Konsep desentralisasi dan kaitannya dengan New Public Service.
Sejarah panjang terkait desentralisasi dimulai sekitar tahun 1970-an, di mana desentralisasi pada saat itu difokuskan pada dekonsentrasi struktur pemerintahan dan birokrasi hierarkis. Makna desentralisasi pada masa itu hanya berkaitan dengan pelimpahan kewenangan dari pemerintahan pusat kepada aparat pemerintah pusat yang berada di daerah. Pada tahun  1980-an konsep desentralisasi mulai meluas cakupannya yaitu memasukkan pembagian  kekuasaan politik, demokratisasi, liberalisasi pasar, serta memperluas ruang lingkup untuk  pengambilan keputusan sektor swasta. Berbeda dengan pemaknaan desentralisasi di tahun  sebelumnya, pada tahun 1980 ini konsep desentralisasi difokuskan bukan hanya pada dekonsentrasi, melainkan adanya perluasan fokus berupa devolusi dan pendelegasian (Cheema &  Rondinelli, 2007).

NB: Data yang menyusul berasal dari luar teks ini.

/-- A run whose mark is that of a state with a refusal recorded goes no further. -/
theorem step_refused_of_refuse {s u : State} {r : RefusalReason} (h : u.refusal = (s.refuse r).refusal) :
    ∃ q, step u = .refused q :=
  ⟨_, step_of_mark (h.trans (State.refuse_refusal s r))⟩

/-- Settles O24: LOAD's two cases; 63 is the counter reset loads, and 1 the counter that a TICK jumps from. -/
theorem loadSetsAllRegistersOrIsRefused : Obligations.LoadSetsAllRegistersOrIsRefused := by
  refine ⟨fun s lx ly lmask lcidx llc => ⟨?_, ?_, ?_, ?_, ?_⟩, fun w => (decode_eq_load_iff w).symm, rfl⟩
  · exact exec_load_of_legal s
  · intro illegal hm
    rw [exec_load_of_illegal s illegal, State.refuse_of_none .illegalLoad hm]
  · intro illegal t u ht hu
    rw [exec_load_of_illegal s illegal] at ht
    cases ht
    exact step_refused_of_refuse hu
  · rintro hc rfl
    rw [exec_load_of_legal s hc (by decide) (by decide), State.applyReset_of_legal s lx ly lmask hc]
  · rintro hc rfl
    refine ⟨_, _, exec_load_of_legal s hc (by decide) (by decide), exec_tick _, ?_, ?_, ?_⟩
    · rw [State.afterTick_lc, State.loadRegisters_lc, if_pos rfl]
    · rw [State.afterTick_x, State.loadRegisters_lc, if_pos rfl]
    · rw [State.afterTick_y, State.loadRegisters_lc, if_pos rfl]

/-! ### What a command's result depends on (R86) -/

/-- The registers, the grid and the draws of `s` in the run of `u`: its mark, stream, position and records. -/
def State.inRunOf (s u : State) : State :=
  { s with refusal := u.refusal, pending := u.pending, position := u.position, trace := u.trace }

/-- States that agree in the registers, the grid and the draws differ by their run alone. -/
theorem State.eq_inRunOf {s s' : State} (hx : s.x = s'.x) (hy : s.y = s'.y) (hmask : s.mask = s'.mask)
    (hcidx : s.cidx = s'.cidx) (hlc : s.lc = s'.lc) (hgrid : s.grid = s'.grid) (hdraws : s.draws = s'.draws) :
    s' = s.inRunOf s' := by
  rw [State.inRunOf, hx, hy, hmask, hcidx, hlc, hgrid, hdraws]

/-- A TICK in another run: the same registers and grid, and the same records added to that run's. -/
theorem State.afterTick_inRunOf (s u : State) :
    (s.inRunOf u).afterTick =
      s.afterTick.inRunOf { u with trace := u.trace ++ [s.tickWrites.map recordOf] } := by
  simp only [State.afterTick_eq, State.stepColour_eq]
  rfl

Konsep desentralisasi kembali mengalami transisi pada tahun 1990 ketika beberapa  kelompok minoritas dari berbagai negara salah satunya Belgia merasa tidak puas dengan konsep  desentralisasi terdahulu yang dianggap lebih prosedural dan hanya mementingkan kepentingan  birokrasi atau pemerintah serta golongan tertentu tanpa memandang kepentingan masyarakat secara umum. Rasa ketidakpuasan tersebut menimbulkan suatu gerakan yaitu New Public Management (Cheema & Rondinelli, 2007). Adanya gerakan New Public Managemet dalam proses  pengelolaan tata pemerintahan secara tidak langsung berdampak pada proses pelaksanaan konsep  desentralisasi. Desentralisasi pada tahun 1990 bukan berfokus pada kebutuhan birokrasi akan tetapi berfokus pada pemenuhan kebutuhan warga negara melalui partisipasi pihak swasta.Â
Hal serupa juga disampaikan oleh David Osborne dan Ted Gaebler dalam buku "Reinventing Government" bahwa pemerintahan nasional, negara bagian, dan lokal harus inovatif, berorientasi pasar, terdesentralisasi, dan fokus menawarkan pada "pelanggan" mereka atas layanan dengan kualitas tertinggi (Osborne & Ted, dalam Cheema & Rondinelli, 2007). Makna desentralisasi berdasarkan konsep New Public Management ini memosisikan negara hanya sebagai pengarah dan pihak swasta sebagai pelaksana dalam pemenuhan kebutuhan warga negara. Pada tahun 2003 buku karya Janet V. Denhardt dan Robert B. Denhardt berjudul The New Public Service: Serving, not Steering mengubah paradigma masyarakat terkait konsep pelayanan publik.Â
Buku tersebut memandang bahwa konsep New Public Management kurang relevan jika diimplementasikan dalam pelayanan publik, hal ini dikarenakan kecenderungan konsep New Public Management yang hanya berorientasi pada bisnis dan menempatkan peran pemerintah hanya sebagai pengawas bukan sebagai pelaksana, serta memosisikan masyarakat sebagai customer bukan sebagai warga negara yang memang berhak memperoleh pelayanan publik. Selain itu, buku tersebut juga menegaskan bahwa untuk meningkatkan pelayanan publik suatu negara, maka konsep New Public Service merupakan konsep yang dianggap paling sesuai dibandingkan dengan konsep New Public Management. Konsep New Public Service memandang bahwa birokrasi merupakan alat rakyat dan harus tunduk kepada apapun suara rakyat, sepanjang suara itu rasional dan legitimate secara normatif dan konstitusional (Nurlaela & Andriani, 2018). Dengan adanya paradigma baru yaitu berupa konsep New Public Service, maka secara tidak langsung hal tersebut juga berpengaruh pada implementasi konsep desentralisasi yang diterapkan di berbagai negara, salah satunya di Indonesia.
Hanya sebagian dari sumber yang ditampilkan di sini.